_WHAT TO DO:_
Work through the entries below and report how many lines include "that". The number alone is the answer.

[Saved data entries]
-.-.-

theorem witness_DeskReplyIsTaken_poll :
    (validReply (.poll 1) callReply).map (fun p => (p.1.mark, p.1.buffered, p.2)) = some (true, 1, .call) ∧
    (validReply (.poll 1) quietReply).map (fun p => (p.1.displayOk, p.1.buffered, p.2)) = some (true, 0, .none_) ∧
    (lineOf (withLine { state := .lost, awaited := some (.poll 1) }) 0).desks ≤ 120 ∧
    (lineOf (withLine { state := .lost, awaited := some (.poll 1) }) 0).awaited = some (.poll 1) ∧
    (deskOf (withLine { state := .running }) 0 1).reachable = true ∧
    (deskOf (withLine { state := .running }) 0 1).takenMark ≠ some true ∧
    (deskOf { withLine { state := .running } with desk := { (withLine { state := .running }).desk with
      desks := [(1, { reachable := true, takenMark := some true })] } } 0 1).takenMark = some true := by decide

theorem witness_DeskReplyIsTaken_drain :
    (lineOf (withLine { state := .lost, awaited := some (.delivery 1 .end_) }) 0).awaited = some (.delivery 1 .end_) ∧
    (validReply (.delivery 1 .end_) endReply).isSome = true ∧
    seatAt (hall .writing .assigned) 0 1 = some 0 ∧ (seatOf (hall .writing .assigned) 0).candidate = some 10 ∧
    candidateOf { hall .writing .assigned with roster := [{ cand .assigned with absencePending := true }] } 10
      = some { cand .assigned with absencePending := true } ∧
    (cand .assigned).absencePending = false ∧
    EndsAfter 10 0 (withSession { session .writing with writing := 2700, cutoffTaken := some 34200 } .assigned) := by
  refine ⟨by decide, by decide, by decide, by decide, by decide, by decide, by decide, by decide, by decide, by decide⟩

theorem witness_BoardsShowTheHall_rows :
    twoPages.boards.message = some (['A'], 0) ∧ 2 ≤ twoPages.boards.rows ∧ (['A'] : List Char).length ≤ 32 ∧
    ({ twoPages with boards := { twoPages.boards with message := some (List.replicate 32 'Z', 1) } } : State).boards.message
      = some (List.replicate 32 'Z', 1) ∧ (List.replicate 32 'Z').length ≤ 32 ∧
    (lineList twoPages)[0 + 0]? = some 0 ∧ (lineList State.reset)[0 + 0]? = none ∧
    State.reset.timer.clockUnset = true ∧ (lineList twoPages).length ≤ 2 ∧
    (sessionOf twoPages 1).state = .seating ∧ (session .writing).paper.length = 6 ∧ (session .writing).state = .writing := by
  decide

/-! ## Witnesses of further clauses: the reader, the store, collection, marking -/

theorem witness_StationsAreSwitched_timers :
    ((stationOf (reading { state := .warming } none {}) 3).state = .warming ∧
      (stationOf (reading { state := .warming } none {}) 3).warmTimer = 0) ∧
    0 < (stationOf (reading { state := .warming, warmTimer := 1 } none {}) 3).warmTimer ∧
    (stationOf (reading { state := .idle, standby := 30, idleTimer := 29 } none {}) 3).idleTimer
      < (stationOf (reading { state := .idle, standby := 30, idleTimer := 29 } none {}) 3).standby ∧
    ((stationOf (reading { state := .idle, standby := 30, idleTimer := 30 } none {}) 3).state = .idle ∧
      (stationOf (reading { state := .idle, standby := 30, idleTimer := 30 } none {}) 3).request = false ∧
      (stationOf (reading { state := .idle, standby := 30, idleTimer := 30 } none {}) 3).standby
        ≤ (stationOf (reading { state := .idle, standby := 30, idleTimer := 30 } none {}) 3).idleTimer) := by decide

theorem witness_TransfersComplete_granted :
    (∀ k, k < 4 → grantable (reading { state := .idle } none {}) k = false) ∧
    ((reading { state := .idle } none {}).reader.lastGranted.all fun k => decide (k < 4)) = true ∧
    grantable (reading { state := .idle, request := true } none {}) 3 = true := by decide

theorem witness_TransfersBreakOffAndWait_items :
    ((sheetTransfer true).headerTaken = true ∧ (sheetTransfer true).slot = some 0 ∧
      readyIsLow (reading { state := .transferring } (some (sheetTransfer true)) {}) 3 = false) ∧
    ((sheetTransfer false).headerTaken = false ∧ ([] : List Byte).length ≠ 5 ∧ sum8 [1, 0, 0, 0, 0] ≠ 0) ∧
    (([] : List Byte).length ≠ 8 ∧ sum8 [1, 0, 0, 0, 0, 0, 0, 0] ≠ 0) ∧
    (stationOf (reading { state := .transferring, checkFailures := 2 } (some (sheetTransfer true)) {}) 3).checkFailures
      = 2 := by decide

/-- A sheet in flight that waits for its 10 rows, with a READ_SHEET of slot 1 that waits for 2, marking served last. -/
def bothReading : State :=
  { State.reset with
    store := { slots := [(0, { state := .marking, rowCount := some 12 }), (1, { state := .held, rowCount := some 12 })]
               readJob := some ⟨4, 1, 10, 64, .held, none, 12, 0⟩, lastServed := .marking }
    marking := { inFlight := some { slot := 0, phase := .identifying, identity := none, session := none, generation := none } } }

theorem witness_StoreRequestsAnswer_arbiter :
    bothReading.marking.inFlight.isSome = true ∧ bothReading.store.readJob.isSome = true ∧
    (readsWaiting bothReading).marking = 10 ∧ (readsWaiting bothReading).export_ = 2 ∧
    State.reset.marking.inFlight = none ∧
    (after .readSheetDone bothReading).marking.inFlight.map (·.rowsRead) = some 1 := by decide

theorem witness_CoversAreQueuedAndJudged_unknown :
    sessionOfForm (collecting .ended (cand .finished) [cover 9] none) 65535 = none ∧
    sessionOfForm (collecting .ended { cand .finished with slot := 1 } [cover 9] none) 21330 = some 0 ∧
    (collecting .ended (cand .collected) [cover 0] none).coll.covers = cover 0 :: [] ∧
    (cand .collected).state = .collected ∧ (cover 0).ordinal = 0 := by decide

theorem witness_CoversAreQueuedAndJudged_identity :
    ∀ c, candidateOf (collecting .ended { cand .finished with slot := 1 } [cover 9] none) 10 = some c → c.slot ≠ 0 := by
  intro c h
  simp [candidateOf, collecting, cand] at h
  simp [← h]
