-- ==== Sys2Proof/Decode.lean ====
section
/-! DEFINITION. Decoders of the two instruction words the block holds in its own memories: the 64-bit
MSQ instruction (R132) and the 128-bit schedule word (R194 to R217). The command table gives no
row any bits, so no number spells a command. -/

namespace Sys2Proof

/-- Every bit of w outside the named mask is zero (R132, R196). -/
def onlyBits (v mask : Nat) : Bool := v &&& mask == v

/-- A field of a word as a bit vector of its own width. -/
def fld {w : Nat} (v : BitVec w) (lo len : Nat) : BitVec len := BitVec.ofNat len (bits v lo len)

/-- The bank-load fields shared by `WLD`, `WRELAY` and `WDYN` (R132). -/
def msqWld (v : W64) : WldF :=
  ⟨fld v 48 8, fld v 40 8, fld v 33 7, fld v 27 6, fld v 25 2, bitAt v 24, bitAt v 23, fld v 21 2⟩

/-- The fields of `MMA` and `MMAZ` (R132). -/
def msqMma (v : W64) : MmaF :=
  ⟨.ofCode (bits v 52 4), .ofCode (bits v 48 4), fld v 46 2, fld v 43 3, fld v 34 9, fld v 25 9,
    bitAt v 24, bitAt v 23, fld v 21 2⟩

/-- The fields of `QWAIT`, `SEMSIG` and `SEMWAIT` (R132, R146). -/
def msqSem (v : W64) : SemF := ⟨fld v 52 3, fld v 42 10, bitAt v 41, fld v 16 16⟩

/-- The operation of an opcode with the bits its fields take (R132). -/
def msqFields (v : W64) : Option (Nat × MsqOp) :=
  match bits v 56 8 with
  | 0x00 => some (0, .nop)
  | 0x01 => some (0xFFFF, .halt (fld v 0 16))
  | 0x02 => some (0xC0FFFF000000FF, .loop (fld v 54 2) (fld v 32 16) (fld v 0 8))
  | 0x03 => some (0xFF, .jmp (fld v 0 8))
  | 0x04 => some (0xFB0000000000FF, .brc (fld v 52 4) (bitAt v 51) (fld v 48 2) (fld v 0 8))
  | 0x08 => some (0xFFFFFFFFE00000, .wld (msqWld v))
  | 0x09 =>
    let f := msqWld v
    some (0xFFFFFFFF800000, .wrelay ⟨f.dfirst, f.dcnt1, f.row, f.lines1, f.side, fld v 23 2⟩)
  | 0x0A =>
    let f := msqWld v
    some (0xFFFFFFFE600000, .wdyn ⟨f.dfirst, f.dcnt1, f.row, f.lines1, f.side, f.ch⟩)
  | 0x10 => some (0xFFFFFFFFE00000, .mma (msqMma v))
  | 0x11 => some (0xFFFFFFFFE00000, .mmaz (msqMma v))
  | 0x12 =>
    some (0xFFFFE000000000, .drain ⟨.ofCode (bits v 52 4), fld v 50 2, fld v 47 3, fld v 39 8,
      bitAt v 38, bitAt v 37⟩)
  | 0x18 => some (0xFFFF0000600000, .scl ⟨fld v 48 8, fld v 40 8, fld v 21 2⟩)
  | 0x19 => some (0x80000000600000, .scls (bitAt v 55) (fld v 21 2))
  | 0x1A => some (0xFFFF8000600000, .zpc ⟨fld v 48 8, fld v 40 8, bitAt v 39, fld v 21 2⟩)
  | 0x20 => some (0x7FFE00FFFF0000, .qwait (msqSem v))
  | 0x21 => some (0x7FFE00FFFF0000, .semsig (msqSem v))
  | 0x22 => some (0x7FFE00FFFF0000, .semwait (msqSem v))
  | 0x23 => some (0xF0000000000000, .bar (fld v 52 4))
  | 0x24 => some (0, .fence)
  | 0x28 => some (0xEF000000000000, .ctxsw (fld v 54 2) (bitAt v 53) (fld v 48 4))
  | 0x29 => some (0x0F000000000000, .drainall (fld v 48 4))
  | 0x30 => some (0x7F000000000000, .ptok (fld v 48 7))
  | 0x31 => some (0xC0FFFF00000000, .stat (bitAt v 55) (bitAt v 54) (fld v 32 16))
  | 0x38 => some (0xFFF00000000000, .tag (fld v 44 12))
  | 0x3F => some (0xFFFF, .trap (fld v 0 16))
  | _ => none

/-- An MSQ instruction: `none` for an unknown opcode, a reserved bit set or a field out of range
(R132). -/
def decodeMsq (v : W64) : Option MsqOp :=
  match msqFields v with
  | none => none
  | some (mask, op) => if onlyBits (bits v 0 56) mask && op.ok then some op else none

/-- The operation codes of compute operations (R195). -/
def cuOpOf (op : Nat) : Option CuOp :=
  match op with
  | 0x10 => some .mov | 0x11 => some .cvt | 0x12 => some .add | 0x13 => some .sub
  | 0x14 => some .mul | 0x15 => some .fma | 0x16 => some .min | 0x17 => some .max
  | 0x18 => some .cmp | 0x19 => some .sel | 0x1A => some .and | 0x1B => some .or
  | 0x1C => some .xor | 0x1D => some .shl | 0x1E => some .shr | 0x20 => some .exp2
  | 0x21 => some .log2 | 0x22 => some .rcp | 0x23 => some .rsq | 0x28 => some .rsum
  | 0x29 => some .rmax
  | _ => none

/-- The header of a schedule word (R194). -/
def swHead (v : W128) : SwHead := ⟨bitAt v 119, bitAt v 118, fld v 114 4, fld v 112 2, fld v 96 16⟩

/-- A CU operation's fields (R202). -/
def swCu (v : W128) : CuF :=
  ⟨fld v 92 4, fld v 90 2, fld v 88 2, bitAt v 87, fld v 83 4, fld v 77 6, fld v 71 6, fld v 65 6,
    .ofCode (bits v 61 4), .ofCode (bits v 57 4), fld v 55 2, fld v 51 4, fld v 0 32⟩

/-- A read slot whose top bit is `hi` (R209). -/
def swSlot (v : W128) (hi : Nat) : RSlotF :=
  ⟨bitAt v hi, bitAt v (hi - 1), fld v (hi - 5) 4, fld v (hi - 9) 4, fld v (hi - 11) 2,
    fld v (hi - 13) 2, fld v (hi - 15) 2, bitAt v (hi - 16)⟩

/-- A `MEM` word's slots (R209). -/
def swMem (v : W128) : MemF :=
  ⟨swSlot v 95, swSlot v 71, ⟨bitAt v 47, bitAt v 46, fld v 42 4, fld v 39 3⟩⟩

/-- The operation of a schedule word with the bits its fields take (R195 to R217). -/
def swFields (v : W128) : Option (Nat × SwOp) :=
  match bits v 120 8 with
  | 0x00 => some (0, .nop)
  | 0x01 => some (0xC000FFFF00000000000001FF,
      .loop (fld v 94 2) (fld v 64 16) (fld v 0 9))
  | 0x02 => some (0x1FF, .jmp (fld v 0 9))
  | 0x03 => some (0xFFF8 <<< 80, .pset (fld v 92 4) (fld v 88 4) (fld v 84 4) (bitAt v 83))
  | 0x04 => some (0xFFFF <<< 80, .switch (bitAt v 95) (fld v 88 7) (fld v 84 4) (fld v 80 4))
  | 0x05 => some (0x3F, .tagset (fld v 0 6))
  | 0x40 => some (0xFFFF80FFFF80FF8000000000, .mem (swMem v))
  | 0x41 =>
    some (0xF8000000FFFFFFFFFFFFFFFF, .agset (bits v 94 2) (bits v 91 3) (fld v 0 64))
  | o => (cuOpOf o).map fun op => (0xFFFFFFFFFFF80000FFFFFFFF, .cu op (swCu v))

/-- A schedule word of unit f: `none` for an OP that is absent or of the other kind of unit, a
reserved bit set or a field out of range (R196). The CX rule needs the context and is checked at
commit. -/
def decodeSw (f : Nat) (v : W128) : Option (SwHead × SwOp) :=
  match swFields v with
  | none => none
  | some (mask, op) =>
    if onlyBits (bits v 0 96) mask && op.ok f (swHead v) then some (swHead v, op) else none

/-- The command that a word spells by the table's bits. The opcode table gives no row any bits, so
no word spells one. -/
def decodeTableWord (_nbits _w : Nat) : Option Instr := none

end Sys2Proof
end

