/-- An entry after reset. -/
def SqEntry.reset : SqEntry :=
  { cfg := 0, wm := 0, ovfBase := 0, ovfSize := 0, w := 0, t := 0, r := 0, f := 0, m := 0,
    armed := false, staging := [], regW := 0, regR := 0, refills := [], spilling := false,
    filled := 0, free := 0, valve := false, semOvf := false, nomark := false, resv := 0 }

/-- The receiver of a word in flight inside a well. -/
inductive Dest where
  | port (f i : Nat)
  | chan (sl ch : Nat)
  deriving DecidableEq, Repr

/-- A word on its way: it lands after `left` strokes. DEDUCED: log 12. -/
structure Flight where
  left : Nat
  dest : Dest
  word : Word
  deriving DecidableEq, Repr

/-- A barrier's configuration and arrivals (R279, R292). -/
structure Barrier where
  cfg : W32
  arrived : Nat
  /-- arrivals that belong to the generation after the present one -/
  next : Nat
  gen : Nat
  deriving DecidableEq, Repr

/-- A barrier after reset. -/
def Barrier.reset : Barrier := ⟨0, 0, 0, 0⟩

/-- `MU_ERR` of an MU (R192) and its words waiting for write-back (R161). -/
structure MuErr where
  ce : Bool
  ue : Bool
  count : Nat
  word : Nat
  wb : List Nat
  deriving DecidableEq, Repr

/-- No error. -/
def MuErr.reset : MuErr := ⟨false, false, 0, 0, []⟩

/-- State of a stored context (R179). -/
inductive CtxState where
  | empty | loading | committing | committed
  deriving DecidableEq, Repr

/-- Run state of a well (R187). -/
inductive RunState where
  | notStarted | running | stopped | failed
  deriving DecidableEq, Repr

/-- A well. -/
structure Well where
  run : RunState
  frozen : Bool
  cause : Nat
  ctx : Nat
  /-- `SF_STROKE`, `SF_FROZEN` -/
  strokes : Nat
  frozenCount : Nat
  /-- completed strokes since reset, the clock of the slices' latencies -/
  tick : Nat
  ctlCtx : Nat
  smwSel : W32
  commitCrc : W32
  /-- the three values `SF_COMMIT_CRC` held before, newest first: the loader's CRCs of the well's earlier
  segments (R321) -/
  oldCrcs : List W32
  /-- commit engine: unloading?, context -/
  busy : Option (Bool × Nat)
  result : Nat
  resUnit : Nat
  resDir : Nat
  capAt : W64
  capArm : Bool
  capOnStall : Bool
  capValid : Bool
  capLost : Bool
  capCause : Nat
  capStroke : Nat
  /-- a capture asked for at the end of the present stroke -/
  capNow : Bool
  /-- capture records, keyed unit · 256 + offset/8 -/
  cap : SMap W64
  discUnit : Nat
  discCount : Nat
  /-- context states, keyed by context -/
  ctxs : SMap CtxState
  repairUsed : Bool
  repairCol : Nat
  dld : W32
  dldCause : Nat
  /-- consecutive frozen cycles counted by the freeze watch (R234) -/
  watch : Nat
  vtap : SMap W32
  pipe : W32
  seg : Nat
  /-- a failed crossing calibration or repair (R25, R170) -/
  failedWell : Bool
  bars : SMap Barrier
  muErr : SMap MuErr
  /-- statistics blocks of the CUs -/
  cuStat : SMap StatBlk
  units : SMap FUnit
  /-- slices 0–3 of ME w, 4–7 of ME w+8 -/
  slices : SMap Slice
  /-- schedule words, keyed ((context·96 + f)·512 + i)·2 + half -/
  sw : SMap W64
  /-- switch settings, keyed context·96 + f -/
  switches : SMap W64
  queues : SMap SqEntry
  /-- sideband of ring words, keyed MU · 6144 + word address (R223) -/
  qsb : SMap Sideband
  /-- wrong bits of stored sidebands, keyed as they are: 1 correctable, more not (R223) -/
  qsbErr : SMap Nat
  flights : List Flight
  /-- words towards this well with strokes left, keyed row·4 + 2·(east edge) + (express) -/
  cross : SMap (List (Nat × Word))
  /-- banks used by the schedule in the last stroke, MU · 16 + bank (R29) -/
  banks : List Nat
  /-- side-port writes that lost their bank and retry: entry and word (R29) -/
  retry : List (Nat × Word)
  /-- elastic semaphore updates that become visible at the next stroke (R30) -/
  semNext : List (Nat × Bool × Nat)
  /-- droop detectors tripped, and trips in the present 1 ms window (R468, R469) -/
  droop : BitVec 16
  droopCycles : Nat
  trips : Nat
  deriving DecidableEq, Repr

/-- A well after reset. -/
def Well.reset : Well :=
  { run := .notStarted, frozen := false, cause := 0, ctx := 0, strokes := 0,
    frozenCount := 0, tick := 0, ctlCtx := 0, smwSel := 0, commitCrc := 0, oldCrcs := [], busy := none,
    result := 0, resUnit := 0, resDir := 0, capAt := 0, capArm := false, capOnStall := true,
    capValid := false, capLost := false, capCause := 0, capStroke := 0, capNow := false, cap := [],
    discUnit := 0, discCount := 0, ctxs := [], repairUsed := false, repairCol := 0,
    dld := 0x80000014, dldCause := 0, watch := 0, vtap := [], pipe := 1, seg := 0,
    failedWell := false, bars := [], muErr := [], cuStat := [], units := [], slices := [],
    sw := [], switches := [], queues := [], qsb := [], qsbErr := [], flights := [], cross := [], banks := [],
    retry := [], semNext := [], droop := 0, droopCycles := 0, trips := 0 }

-.-.-

_TASK RESPONSE:_
6